[Supplied data — start]

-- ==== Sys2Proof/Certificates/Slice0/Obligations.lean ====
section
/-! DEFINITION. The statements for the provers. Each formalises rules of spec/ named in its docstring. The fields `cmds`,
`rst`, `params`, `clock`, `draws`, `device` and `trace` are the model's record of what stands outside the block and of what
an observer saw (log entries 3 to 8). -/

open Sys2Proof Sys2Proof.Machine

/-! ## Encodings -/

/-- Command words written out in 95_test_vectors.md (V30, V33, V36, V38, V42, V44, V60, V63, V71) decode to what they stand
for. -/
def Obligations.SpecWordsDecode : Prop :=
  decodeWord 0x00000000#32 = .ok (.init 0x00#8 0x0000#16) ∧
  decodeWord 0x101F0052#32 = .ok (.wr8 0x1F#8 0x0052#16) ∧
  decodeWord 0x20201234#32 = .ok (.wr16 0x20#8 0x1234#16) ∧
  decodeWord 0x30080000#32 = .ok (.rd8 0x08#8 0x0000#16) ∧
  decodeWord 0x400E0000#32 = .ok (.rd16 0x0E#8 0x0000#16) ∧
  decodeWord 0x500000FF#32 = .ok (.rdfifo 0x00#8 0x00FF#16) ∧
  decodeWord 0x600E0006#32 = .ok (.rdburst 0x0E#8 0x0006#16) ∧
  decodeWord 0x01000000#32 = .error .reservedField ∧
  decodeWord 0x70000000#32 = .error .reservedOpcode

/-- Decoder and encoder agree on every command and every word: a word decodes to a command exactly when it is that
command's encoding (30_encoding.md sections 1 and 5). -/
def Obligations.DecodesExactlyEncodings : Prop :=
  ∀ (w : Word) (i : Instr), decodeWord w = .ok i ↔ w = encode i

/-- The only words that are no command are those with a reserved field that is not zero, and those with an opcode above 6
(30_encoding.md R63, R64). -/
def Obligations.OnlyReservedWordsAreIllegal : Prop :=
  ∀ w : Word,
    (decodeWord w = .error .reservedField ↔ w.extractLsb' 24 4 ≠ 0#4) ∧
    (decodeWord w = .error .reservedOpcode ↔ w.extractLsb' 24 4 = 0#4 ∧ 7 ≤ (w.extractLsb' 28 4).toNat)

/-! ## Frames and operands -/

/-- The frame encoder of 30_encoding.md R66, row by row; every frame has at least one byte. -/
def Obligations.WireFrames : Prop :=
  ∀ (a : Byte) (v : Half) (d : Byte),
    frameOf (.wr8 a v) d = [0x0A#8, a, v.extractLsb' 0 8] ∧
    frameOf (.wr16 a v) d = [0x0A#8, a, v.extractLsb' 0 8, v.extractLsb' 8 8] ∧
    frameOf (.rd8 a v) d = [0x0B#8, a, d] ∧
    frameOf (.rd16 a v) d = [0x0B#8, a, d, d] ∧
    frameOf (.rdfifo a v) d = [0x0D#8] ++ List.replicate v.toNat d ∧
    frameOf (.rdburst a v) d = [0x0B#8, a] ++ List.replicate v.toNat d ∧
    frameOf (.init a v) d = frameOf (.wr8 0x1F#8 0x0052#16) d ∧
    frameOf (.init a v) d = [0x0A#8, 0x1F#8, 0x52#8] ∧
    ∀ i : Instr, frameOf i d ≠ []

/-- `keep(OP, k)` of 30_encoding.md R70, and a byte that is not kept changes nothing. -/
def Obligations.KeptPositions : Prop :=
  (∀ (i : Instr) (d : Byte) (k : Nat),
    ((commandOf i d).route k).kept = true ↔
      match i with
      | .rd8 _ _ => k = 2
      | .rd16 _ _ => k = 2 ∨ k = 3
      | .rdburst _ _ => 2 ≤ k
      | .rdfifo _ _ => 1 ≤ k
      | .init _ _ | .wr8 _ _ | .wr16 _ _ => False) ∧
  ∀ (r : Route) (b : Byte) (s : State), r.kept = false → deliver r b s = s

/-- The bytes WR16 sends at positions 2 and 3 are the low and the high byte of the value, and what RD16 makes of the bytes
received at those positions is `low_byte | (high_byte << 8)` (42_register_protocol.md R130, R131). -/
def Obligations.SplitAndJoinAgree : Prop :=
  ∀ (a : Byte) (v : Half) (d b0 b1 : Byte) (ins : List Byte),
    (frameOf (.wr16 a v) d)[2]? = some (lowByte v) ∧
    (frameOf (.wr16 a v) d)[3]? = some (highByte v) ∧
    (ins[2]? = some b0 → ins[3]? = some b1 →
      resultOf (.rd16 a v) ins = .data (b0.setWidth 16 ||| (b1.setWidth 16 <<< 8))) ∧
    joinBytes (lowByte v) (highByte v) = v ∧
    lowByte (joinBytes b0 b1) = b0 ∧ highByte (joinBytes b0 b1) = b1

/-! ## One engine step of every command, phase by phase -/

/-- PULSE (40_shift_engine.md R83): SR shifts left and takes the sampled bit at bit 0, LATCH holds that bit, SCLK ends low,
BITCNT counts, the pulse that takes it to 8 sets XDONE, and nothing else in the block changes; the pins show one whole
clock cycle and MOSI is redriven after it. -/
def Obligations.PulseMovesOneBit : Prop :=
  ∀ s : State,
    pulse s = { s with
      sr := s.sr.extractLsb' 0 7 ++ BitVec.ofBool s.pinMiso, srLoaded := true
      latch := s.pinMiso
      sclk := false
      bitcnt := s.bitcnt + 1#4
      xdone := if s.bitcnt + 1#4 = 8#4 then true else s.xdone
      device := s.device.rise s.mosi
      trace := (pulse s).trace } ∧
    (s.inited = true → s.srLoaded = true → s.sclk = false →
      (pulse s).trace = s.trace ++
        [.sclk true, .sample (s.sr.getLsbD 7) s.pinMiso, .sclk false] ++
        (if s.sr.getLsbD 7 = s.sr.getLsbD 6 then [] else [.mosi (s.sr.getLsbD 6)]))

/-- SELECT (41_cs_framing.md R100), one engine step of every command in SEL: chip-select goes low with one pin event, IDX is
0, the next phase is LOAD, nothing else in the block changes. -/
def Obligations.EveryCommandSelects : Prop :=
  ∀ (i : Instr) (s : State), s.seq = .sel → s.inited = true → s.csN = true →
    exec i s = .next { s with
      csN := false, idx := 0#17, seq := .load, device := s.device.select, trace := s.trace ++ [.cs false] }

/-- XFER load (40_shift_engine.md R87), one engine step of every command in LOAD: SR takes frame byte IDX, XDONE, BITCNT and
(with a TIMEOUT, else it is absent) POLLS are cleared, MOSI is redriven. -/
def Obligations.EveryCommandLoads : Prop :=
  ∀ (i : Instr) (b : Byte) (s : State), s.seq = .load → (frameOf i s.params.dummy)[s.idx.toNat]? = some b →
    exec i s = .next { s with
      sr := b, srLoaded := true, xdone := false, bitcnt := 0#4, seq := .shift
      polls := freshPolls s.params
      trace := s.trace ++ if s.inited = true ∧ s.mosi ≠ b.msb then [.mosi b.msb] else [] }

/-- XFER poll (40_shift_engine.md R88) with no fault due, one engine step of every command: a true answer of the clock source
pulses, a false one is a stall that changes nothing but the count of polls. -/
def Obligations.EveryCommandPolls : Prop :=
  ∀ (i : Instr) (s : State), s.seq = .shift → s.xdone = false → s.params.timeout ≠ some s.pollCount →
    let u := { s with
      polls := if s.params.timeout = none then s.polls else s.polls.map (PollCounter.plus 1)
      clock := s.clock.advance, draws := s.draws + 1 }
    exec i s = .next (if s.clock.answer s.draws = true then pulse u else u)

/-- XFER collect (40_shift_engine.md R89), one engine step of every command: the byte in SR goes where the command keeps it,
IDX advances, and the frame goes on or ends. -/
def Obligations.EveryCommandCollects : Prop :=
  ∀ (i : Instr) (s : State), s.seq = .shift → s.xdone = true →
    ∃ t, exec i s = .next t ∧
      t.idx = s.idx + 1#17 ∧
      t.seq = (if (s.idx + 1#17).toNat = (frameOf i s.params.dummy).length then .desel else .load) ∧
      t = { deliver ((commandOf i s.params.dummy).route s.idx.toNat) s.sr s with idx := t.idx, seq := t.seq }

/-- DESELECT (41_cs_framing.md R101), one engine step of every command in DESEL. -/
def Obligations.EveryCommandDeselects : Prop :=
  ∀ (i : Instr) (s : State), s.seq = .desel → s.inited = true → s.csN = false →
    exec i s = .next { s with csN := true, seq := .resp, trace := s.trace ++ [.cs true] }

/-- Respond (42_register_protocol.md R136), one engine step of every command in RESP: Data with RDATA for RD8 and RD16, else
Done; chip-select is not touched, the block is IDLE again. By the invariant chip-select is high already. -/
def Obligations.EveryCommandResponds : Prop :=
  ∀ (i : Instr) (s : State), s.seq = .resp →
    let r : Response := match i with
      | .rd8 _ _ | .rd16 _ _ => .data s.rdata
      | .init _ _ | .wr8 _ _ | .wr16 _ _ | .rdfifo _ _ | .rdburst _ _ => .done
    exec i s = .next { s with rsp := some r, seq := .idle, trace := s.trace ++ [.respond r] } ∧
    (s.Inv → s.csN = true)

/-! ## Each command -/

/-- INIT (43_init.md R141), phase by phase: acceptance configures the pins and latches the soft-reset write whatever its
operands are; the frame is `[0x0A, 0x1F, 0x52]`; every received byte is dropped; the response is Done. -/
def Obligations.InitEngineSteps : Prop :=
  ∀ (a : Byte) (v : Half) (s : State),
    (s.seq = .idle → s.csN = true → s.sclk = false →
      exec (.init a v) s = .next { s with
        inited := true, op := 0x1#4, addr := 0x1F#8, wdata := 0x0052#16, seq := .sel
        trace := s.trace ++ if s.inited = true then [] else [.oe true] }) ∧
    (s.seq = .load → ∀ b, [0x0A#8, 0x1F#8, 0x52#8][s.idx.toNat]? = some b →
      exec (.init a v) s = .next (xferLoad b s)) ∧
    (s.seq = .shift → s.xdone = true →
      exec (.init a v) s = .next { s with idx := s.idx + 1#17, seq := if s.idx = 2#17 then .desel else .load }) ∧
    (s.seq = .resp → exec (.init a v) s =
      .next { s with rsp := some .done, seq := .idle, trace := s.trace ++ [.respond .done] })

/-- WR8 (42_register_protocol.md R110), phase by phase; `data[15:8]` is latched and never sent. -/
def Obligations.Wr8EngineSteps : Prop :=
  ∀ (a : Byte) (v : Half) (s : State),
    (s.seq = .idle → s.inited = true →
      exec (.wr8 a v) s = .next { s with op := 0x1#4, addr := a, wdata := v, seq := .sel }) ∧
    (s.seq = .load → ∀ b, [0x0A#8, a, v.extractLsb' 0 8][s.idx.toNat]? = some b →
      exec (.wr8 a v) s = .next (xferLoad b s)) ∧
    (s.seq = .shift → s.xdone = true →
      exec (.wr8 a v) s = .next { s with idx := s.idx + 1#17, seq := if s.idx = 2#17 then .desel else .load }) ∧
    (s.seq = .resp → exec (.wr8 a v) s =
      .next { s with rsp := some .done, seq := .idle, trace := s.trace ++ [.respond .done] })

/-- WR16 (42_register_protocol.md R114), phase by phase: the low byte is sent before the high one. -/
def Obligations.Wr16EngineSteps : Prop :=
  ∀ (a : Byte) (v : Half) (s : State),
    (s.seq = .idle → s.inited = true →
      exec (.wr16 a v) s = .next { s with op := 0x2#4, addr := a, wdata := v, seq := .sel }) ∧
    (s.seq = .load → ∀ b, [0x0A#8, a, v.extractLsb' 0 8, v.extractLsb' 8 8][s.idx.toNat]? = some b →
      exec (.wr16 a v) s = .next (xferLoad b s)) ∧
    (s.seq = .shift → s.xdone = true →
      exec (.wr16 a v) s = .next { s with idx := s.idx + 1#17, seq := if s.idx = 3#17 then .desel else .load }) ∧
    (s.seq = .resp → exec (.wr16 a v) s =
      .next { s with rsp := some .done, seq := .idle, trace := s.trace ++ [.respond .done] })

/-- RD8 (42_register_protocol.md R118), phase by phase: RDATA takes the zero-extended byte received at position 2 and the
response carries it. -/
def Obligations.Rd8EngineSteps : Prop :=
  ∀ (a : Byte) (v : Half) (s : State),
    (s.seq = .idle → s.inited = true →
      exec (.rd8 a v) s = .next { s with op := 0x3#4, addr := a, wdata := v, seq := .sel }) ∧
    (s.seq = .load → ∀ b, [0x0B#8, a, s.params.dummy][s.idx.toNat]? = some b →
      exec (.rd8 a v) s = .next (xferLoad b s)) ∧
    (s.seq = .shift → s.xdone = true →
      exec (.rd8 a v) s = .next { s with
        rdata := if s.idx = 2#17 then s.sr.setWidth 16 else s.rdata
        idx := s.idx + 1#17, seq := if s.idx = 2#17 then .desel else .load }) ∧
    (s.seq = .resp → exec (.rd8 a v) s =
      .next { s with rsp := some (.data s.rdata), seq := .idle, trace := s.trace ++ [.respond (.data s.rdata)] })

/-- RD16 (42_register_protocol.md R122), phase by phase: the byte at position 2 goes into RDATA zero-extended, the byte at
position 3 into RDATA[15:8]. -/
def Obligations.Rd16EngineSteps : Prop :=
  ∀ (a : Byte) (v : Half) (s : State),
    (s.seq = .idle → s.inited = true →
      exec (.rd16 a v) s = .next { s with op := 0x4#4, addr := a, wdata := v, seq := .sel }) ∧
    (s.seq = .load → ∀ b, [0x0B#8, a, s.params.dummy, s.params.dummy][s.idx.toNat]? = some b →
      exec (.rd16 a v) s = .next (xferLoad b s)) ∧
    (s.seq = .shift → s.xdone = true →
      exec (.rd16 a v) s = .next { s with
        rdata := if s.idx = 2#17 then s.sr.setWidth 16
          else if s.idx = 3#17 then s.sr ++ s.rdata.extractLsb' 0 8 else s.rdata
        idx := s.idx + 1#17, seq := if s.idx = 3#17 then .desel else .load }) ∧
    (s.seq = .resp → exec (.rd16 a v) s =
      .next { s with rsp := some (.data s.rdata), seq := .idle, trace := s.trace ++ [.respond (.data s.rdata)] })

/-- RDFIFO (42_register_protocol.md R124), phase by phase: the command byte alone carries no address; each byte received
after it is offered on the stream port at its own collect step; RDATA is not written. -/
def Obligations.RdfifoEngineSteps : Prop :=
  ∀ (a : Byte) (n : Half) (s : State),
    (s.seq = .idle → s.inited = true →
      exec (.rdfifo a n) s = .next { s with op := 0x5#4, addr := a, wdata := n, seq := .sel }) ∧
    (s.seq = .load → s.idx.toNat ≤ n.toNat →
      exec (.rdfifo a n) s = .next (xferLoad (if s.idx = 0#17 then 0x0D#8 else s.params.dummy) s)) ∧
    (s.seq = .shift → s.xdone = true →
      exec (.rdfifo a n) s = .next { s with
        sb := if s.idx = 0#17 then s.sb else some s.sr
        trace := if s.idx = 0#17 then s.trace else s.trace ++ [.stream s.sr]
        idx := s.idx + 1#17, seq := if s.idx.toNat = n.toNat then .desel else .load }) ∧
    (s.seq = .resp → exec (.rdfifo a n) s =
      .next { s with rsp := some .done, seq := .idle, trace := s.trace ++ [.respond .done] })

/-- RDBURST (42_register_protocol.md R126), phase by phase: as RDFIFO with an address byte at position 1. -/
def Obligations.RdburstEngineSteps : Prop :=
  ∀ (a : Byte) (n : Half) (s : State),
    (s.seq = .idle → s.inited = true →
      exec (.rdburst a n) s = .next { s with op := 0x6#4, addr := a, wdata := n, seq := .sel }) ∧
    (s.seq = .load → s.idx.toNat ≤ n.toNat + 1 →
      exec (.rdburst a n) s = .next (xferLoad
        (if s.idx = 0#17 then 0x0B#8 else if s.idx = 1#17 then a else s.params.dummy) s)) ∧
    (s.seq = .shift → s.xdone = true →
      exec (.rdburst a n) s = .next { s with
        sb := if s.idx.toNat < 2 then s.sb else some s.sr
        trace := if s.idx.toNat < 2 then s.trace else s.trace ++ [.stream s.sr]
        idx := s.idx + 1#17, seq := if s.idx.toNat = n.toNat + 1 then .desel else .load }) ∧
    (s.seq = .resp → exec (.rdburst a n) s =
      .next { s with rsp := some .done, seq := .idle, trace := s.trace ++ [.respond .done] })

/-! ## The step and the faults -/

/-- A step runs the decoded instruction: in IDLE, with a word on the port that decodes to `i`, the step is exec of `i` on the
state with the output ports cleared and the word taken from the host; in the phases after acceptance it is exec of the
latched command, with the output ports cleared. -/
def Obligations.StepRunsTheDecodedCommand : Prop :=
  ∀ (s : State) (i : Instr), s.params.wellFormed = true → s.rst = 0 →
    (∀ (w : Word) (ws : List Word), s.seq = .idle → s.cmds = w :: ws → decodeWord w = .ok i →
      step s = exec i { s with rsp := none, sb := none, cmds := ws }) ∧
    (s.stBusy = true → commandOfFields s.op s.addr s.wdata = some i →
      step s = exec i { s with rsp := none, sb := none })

[Supplied data — finish]
[Supplied data — start]

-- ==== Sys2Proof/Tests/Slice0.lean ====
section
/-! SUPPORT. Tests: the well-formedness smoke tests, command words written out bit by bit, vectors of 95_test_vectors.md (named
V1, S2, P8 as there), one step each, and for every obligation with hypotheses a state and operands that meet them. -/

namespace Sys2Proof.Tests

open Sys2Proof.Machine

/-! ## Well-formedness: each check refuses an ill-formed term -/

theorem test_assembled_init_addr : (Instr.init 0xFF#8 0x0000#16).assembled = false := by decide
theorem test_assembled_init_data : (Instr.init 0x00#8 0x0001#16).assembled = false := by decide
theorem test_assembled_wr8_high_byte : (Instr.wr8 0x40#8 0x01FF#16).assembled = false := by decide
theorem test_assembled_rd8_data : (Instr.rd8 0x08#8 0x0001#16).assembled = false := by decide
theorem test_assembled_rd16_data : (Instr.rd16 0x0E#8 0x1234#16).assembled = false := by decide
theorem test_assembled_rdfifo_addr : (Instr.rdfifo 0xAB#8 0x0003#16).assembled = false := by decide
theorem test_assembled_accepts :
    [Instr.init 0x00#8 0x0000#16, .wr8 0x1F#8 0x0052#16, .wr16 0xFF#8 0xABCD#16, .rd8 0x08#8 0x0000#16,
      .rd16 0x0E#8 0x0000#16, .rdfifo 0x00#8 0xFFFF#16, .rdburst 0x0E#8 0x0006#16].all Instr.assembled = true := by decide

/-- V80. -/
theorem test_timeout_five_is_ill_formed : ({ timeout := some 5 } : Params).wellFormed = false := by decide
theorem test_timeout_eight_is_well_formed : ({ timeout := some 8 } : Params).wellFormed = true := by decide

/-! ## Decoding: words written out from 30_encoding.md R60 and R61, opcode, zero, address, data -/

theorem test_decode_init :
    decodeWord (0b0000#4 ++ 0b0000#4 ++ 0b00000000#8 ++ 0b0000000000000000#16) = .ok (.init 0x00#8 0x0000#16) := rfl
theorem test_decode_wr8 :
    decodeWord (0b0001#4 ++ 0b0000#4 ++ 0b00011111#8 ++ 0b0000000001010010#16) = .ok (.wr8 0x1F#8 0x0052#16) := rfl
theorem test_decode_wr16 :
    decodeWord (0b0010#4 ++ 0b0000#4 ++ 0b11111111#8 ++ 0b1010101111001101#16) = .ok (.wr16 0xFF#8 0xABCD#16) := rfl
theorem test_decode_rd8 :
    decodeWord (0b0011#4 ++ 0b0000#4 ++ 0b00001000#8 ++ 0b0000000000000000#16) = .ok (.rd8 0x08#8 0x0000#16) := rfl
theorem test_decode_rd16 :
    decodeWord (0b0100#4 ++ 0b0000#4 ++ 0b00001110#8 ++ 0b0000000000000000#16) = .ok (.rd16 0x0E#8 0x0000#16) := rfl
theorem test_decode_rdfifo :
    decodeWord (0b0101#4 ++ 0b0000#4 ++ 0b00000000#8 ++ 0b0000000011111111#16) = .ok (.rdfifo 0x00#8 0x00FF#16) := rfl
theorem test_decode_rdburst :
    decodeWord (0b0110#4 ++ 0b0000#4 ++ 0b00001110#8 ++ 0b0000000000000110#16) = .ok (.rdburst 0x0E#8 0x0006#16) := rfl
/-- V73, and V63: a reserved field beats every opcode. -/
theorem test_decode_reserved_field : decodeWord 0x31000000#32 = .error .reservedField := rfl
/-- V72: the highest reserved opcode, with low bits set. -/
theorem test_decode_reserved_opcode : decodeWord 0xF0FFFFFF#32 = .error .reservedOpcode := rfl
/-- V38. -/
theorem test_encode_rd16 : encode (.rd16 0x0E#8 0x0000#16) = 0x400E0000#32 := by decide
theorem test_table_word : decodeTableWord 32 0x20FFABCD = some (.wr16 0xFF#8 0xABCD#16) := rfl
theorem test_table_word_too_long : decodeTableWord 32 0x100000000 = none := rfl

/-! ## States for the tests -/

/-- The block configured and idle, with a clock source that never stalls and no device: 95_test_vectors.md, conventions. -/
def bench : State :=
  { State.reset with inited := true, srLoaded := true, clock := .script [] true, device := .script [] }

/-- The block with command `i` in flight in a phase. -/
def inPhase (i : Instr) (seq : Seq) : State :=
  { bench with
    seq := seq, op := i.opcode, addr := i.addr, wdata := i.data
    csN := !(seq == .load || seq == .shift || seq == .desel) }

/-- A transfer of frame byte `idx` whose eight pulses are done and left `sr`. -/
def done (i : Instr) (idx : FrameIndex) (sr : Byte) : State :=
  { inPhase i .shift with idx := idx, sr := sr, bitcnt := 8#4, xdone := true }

[Supplied data — finish]
[Supplied data — start]

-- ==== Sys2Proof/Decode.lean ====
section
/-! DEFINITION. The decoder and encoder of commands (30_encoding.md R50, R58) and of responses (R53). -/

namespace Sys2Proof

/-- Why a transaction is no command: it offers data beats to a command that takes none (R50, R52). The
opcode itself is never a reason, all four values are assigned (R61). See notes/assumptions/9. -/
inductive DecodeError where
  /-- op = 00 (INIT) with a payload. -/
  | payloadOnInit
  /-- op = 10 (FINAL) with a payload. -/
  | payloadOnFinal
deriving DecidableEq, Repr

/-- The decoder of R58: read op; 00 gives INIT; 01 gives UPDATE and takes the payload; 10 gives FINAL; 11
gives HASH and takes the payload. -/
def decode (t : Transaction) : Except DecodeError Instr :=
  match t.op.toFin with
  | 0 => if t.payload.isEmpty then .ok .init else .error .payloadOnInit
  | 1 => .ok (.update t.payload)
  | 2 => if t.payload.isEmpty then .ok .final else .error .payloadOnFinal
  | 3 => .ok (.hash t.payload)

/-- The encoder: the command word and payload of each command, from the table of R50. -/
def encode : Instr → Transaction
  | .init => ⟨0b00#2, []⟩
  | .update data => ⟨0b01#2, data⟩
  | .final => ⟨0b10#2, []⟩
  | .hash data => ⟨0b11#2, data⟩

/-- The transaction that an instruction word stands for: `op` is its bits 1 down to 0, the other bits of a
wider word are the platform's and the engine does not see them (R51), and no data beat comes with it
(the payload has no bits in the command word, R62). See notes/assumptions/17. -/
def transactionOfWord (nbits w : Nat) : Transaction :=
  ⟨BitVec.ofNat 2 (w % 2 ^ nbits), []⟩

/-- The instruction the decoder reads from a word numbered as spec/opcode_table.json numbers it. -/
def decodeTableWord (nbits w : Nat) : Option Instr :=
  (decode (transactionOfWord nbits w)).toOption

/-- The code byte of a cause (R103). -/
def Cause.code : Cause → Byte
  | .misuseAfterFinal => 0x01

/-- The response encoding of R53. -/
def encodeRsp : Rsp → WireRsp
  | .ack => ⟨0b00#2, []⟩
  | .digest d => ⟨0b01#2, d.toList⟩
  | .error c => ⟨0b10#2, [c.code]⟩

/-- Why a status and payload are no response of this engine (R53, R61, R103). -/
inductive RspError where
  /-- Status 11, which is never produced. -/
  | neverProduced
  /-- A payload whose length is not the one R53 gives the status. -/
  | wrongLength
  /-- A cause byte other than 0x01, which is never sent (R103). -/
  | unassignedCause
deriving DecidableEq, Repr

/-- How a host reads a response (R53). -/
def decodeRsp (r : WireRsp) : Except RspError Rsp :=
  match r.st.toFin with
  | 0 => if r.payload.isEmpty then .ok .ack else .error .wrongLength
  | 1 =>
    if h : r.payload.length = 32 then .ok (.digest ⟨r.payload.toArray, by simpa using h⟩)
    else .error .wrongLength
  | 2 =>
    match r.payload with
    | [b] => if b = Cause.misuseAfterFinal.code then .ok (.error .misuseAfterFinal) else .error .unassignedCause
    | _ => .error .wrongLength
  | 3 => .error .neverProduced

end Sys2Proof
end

[Supplied data — finish]

• What is expected:
Your task is to retype the entries verbatim, starting with the line that holds "data => ⟨0b01#2, data⟩" and stopping after the line that holds "2 ^ nbits), []⟩".

• Task output:
  | .update data => ⟨0b01#2, data⟩
  | .final => ⟨0b10#2, []⟩
  | .hash data => ⟨0b11#2, data⟩

/-- The transaction that an instruction word stands for: `op` is its bits 1 down to 0, the other bits of a
wider word are the platform's and the engine does not see them (R51), and no data beat comes with it
(the payload has no bits in the command word, R62). See notes/assumptions/17. -/
def transactionOfWord (nbits w : Nat) : Transaction :=
  ⟨BitVec.ofNat 2 (w % 2 ^ nbits), []⟩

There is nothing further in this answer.